Voici le résultat des commandes:

(pyenv36) [vincelf@blg9324 ~]$ srun $VIRTUAL_ENV/bin/notebook.sh
slurmstepd: error: execve(): /localscratch/vincelf.8912482.0/pyenv36/bin/notebook.sh: No such file or directory
srun: error: blg9324: task 0: Exited with exit code 2
(pyenv36) [vincelf@blg9324 ~]$ echo -e '#!/bin/bash\nunset XDG_RUNTIME_DIR\njupyter notebook --ip $(hostname -f) --no-browser' > $VIRTUAL_ENV/bin/notebook.sh
(pyenv36) [vincelf@blg9324 ~]$ chmod u+x $VIRTUAL_ENV/bin/notebook.sh
(pyenv36) [vincelf@blg9324 ~]$ srun $VIRTUAL_ENV/bin/notebook.sh
[I 23:50:45.715 NotebookApp] Serving notebooks from local directory: /home/vincelf
[I 23:50:45.715 NotebookApp] The Jupyter Notebook is running at:
[I 23:50:45.715 NotebookApp] http://blg9324.int.ets1.calculquebec.ca:8888/?token=35b36532b735dd25c49d964e83d74b149478aea5f22ed84e
[I 23:50:45.715 NotebookApp]  or http://127.0.0.1:8888/?token=35b36532b735dd25c49d964e83d74b149478aea5f22ed84e
[I 23:50:45.715 NotebookApp] Use Control-C to stop this server and shut down all kernels (twice to skip confirmation).
[C 23:50:45.735 NotebookApp] 
    
    To access the notebook, open this file in a browser:
        file:///home/vincelf/.local/share/jupyter/runtime/nbserver-109438-open.html
    Or copy and paste one of these URLs:
        http://blg9324.int.ets1.calculquebec.ca:8888/?token=35b36532b735dd25c49d964e83d74b149478aea5f22ed84e
     or http://127.0.0.1:8888/?token=35b36532b735dd25c49d964e83d74b149478aea5f22ed84e

[I 23:54:35.851 NotebookApp] 302 GET /?token=35b36532b735dd25c49d964e83d74b149478aea5f22ed84e (10.74.73.2) 0.81ms
[I 00:09:46.276 NotebookApp] Kernel started: dae191ee-a2d2-408c-aeeb-08b630758740

Sur l’ordi perso

Ouvrir un terminal et exécuter la commande suivante pour ouvrir un tunnel entre la machine personnelle et le serveur de CC et le Jupyter notebook. Juste entrer le mot de passe sudo local puis ensuite le mot de passe de CC.

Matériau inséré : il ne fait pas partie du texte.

/-- The tags of `c'` are those of `c` but for the one of `line`, which is `g`. -/
def TagAfter (c c' : CacheSet) (line : Nat) (g : Tag) : Prop :=
  ∀ l, c'.tagAt l = if l = line then g else c.tagAt l

/-- Line `line` of `c'` holds the 32 bytes of `m` around `p` and is valid and clean; the other lines are those of `c`. -/
def FilledFrom (c c' : CacheSet) (line : Nat) (p : Word) (m : List Host.Cell) : Prop :=
  TagAfter c c' line { addr := p.extractLsb' 10 22, valid := true, dirty := false } ∧
    DataAfter c c' (32 * line) fun j => if j < 32 then some (Memory.read m ((blockBase p).toNat + j)) else none

/-- A coprocessor transfer of `i` to unit `z` with the datum `v` (45 R440): it is shown outside and the pc moves on;
nothing but a general register changes besides. -/
def State.CopFrame (s t : State) (z : BitVec 2) (i : Instr) (v : Option Word) : Prop :=
  t = { s with gpr := t.gpr, pc := s.npc, npc := s.npc + 4, inSlot := false, taken := false, slotOfJr := false,
               tlbRecent := none, out := { s.out with cop := some { unit := z, word := encode i, dataIn := v } } }

/-- Entry `i` of the TLB takes what EntryHi, EntryLo and PageMask describe (46 R464) and the pc moves on; nothing else
changes. -/
def State.WritesEntry (s t : State) (i : BitVec 5) : Prop :=
  (∀ j : Fin 32, t.tlb[j.val]'j.isLt =
    if j.val = i.toNat then
      { big := s.cp0.pageMask.getLsbD 13, vpn := s.cp0.entryHi.extractLsb' 12 20,
        asid := s.cp0.entryHi.extractLsb' 0 8, pfn := s.cp0.entryLo.extractLsb' 6 20,
        alg := s.cp0.entryLo.extractLsb' 3 3, dirty := s.cp0.entryLo.getLsbD 2, valid := s.cp0.entryLo.getLsbD 1,
        isGlobal := s.cp0.entryLo.getLsbD 0 }
    else s.tlb[j.val]'j.isLt) ∧
    t = { s with pc := s.npc, npc := s.npc + 4, inSlot := false, taken := false, slotOfJr := false, tlb := t.tlb,
                 tlbRecent := t.tlbRecent }

/-- IS and DS of `v` are the sizes the caches are built with (10 R63 (b)); a build that serves every size has none. -/
def State.SizesMatch (s : State) (v : Word) : Prop :=
  (s.cfg.icachePresent = true → ∀ c, s.cfg.icacheSize = some c → v.extractLsb' 14 2 = c) ∧
    (s.cfg.dcachePresent = true → ∀ c, s.cfg.dcacheSize = some c → v.extractLsb' 10 2 = c)

/-- CMP stays set once it is set (10 R63 (e)). -/
def State.CmpKept (s : State) (v : Word) : Prop := s.cp0.ccc.getLsbD 24 = true → v.getLsbD 24 = true

/-- Only Index changes and the pc moves on (46 R466). -/
def State.OnlyIndex (s t : State) : Prop :=
  t = { s with pc := s.npc, npc := s.npc + 4, inSlot := false, taken := false, slotOfJr := false, tlbRecent := none,
               cp0 := { s.cp0 with index := t.cp0.index } }

/-- Only cache lines change and the pc moves on (47 R480). -/
def State.FlushFrame (s t : State) : Prop :=
  t = { s with pc := s.npc, npc := s.npc + 4, inSlot := false, taken := false, slotOfJr := false, tlbRecent := none,
               icache := t.icache, dcache := t.dcache }

/-- Every line of the enabled I-cache sets is Invalid. -/
def State.IcacheInvalid (s t : State) : Prop :=
  ∀ line, (s.iOn0 = true → (t.icache.set0.tagAt line).valid = false) ∧
    (s.iOn1 = true → (t.icache.set1.tagAt line).valid = false)

/-- Every line of the enabled D-cache sets is Invalid. -/
def State.DcacheInvalid (s t : State) : Prop :=
  ∀ line, (s.dOn0 = true → (t.dcache.set0.tagAt line).valid = false ∧ (t.dcache.set0.tagAt line).dirty = false) ∧
    (s.dOn1 = true → (t.dcache.set1.tagAt line).valid = false ∧ (t.dcache.set1.tagAt line).dirty = false)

lefv2603@lefv2603-desktop:~$ sshuttle --dns -Nr vincelf@beluga.computecanada.ca
[local sudo] Password: 
vincelf@beluga.computecanada.ca's password: 
client: Connected.

Ouvrir l’URL dans un navigateur. Jupyter notebook apparait. Créer un nouveau notebook ou ouvrir un existant.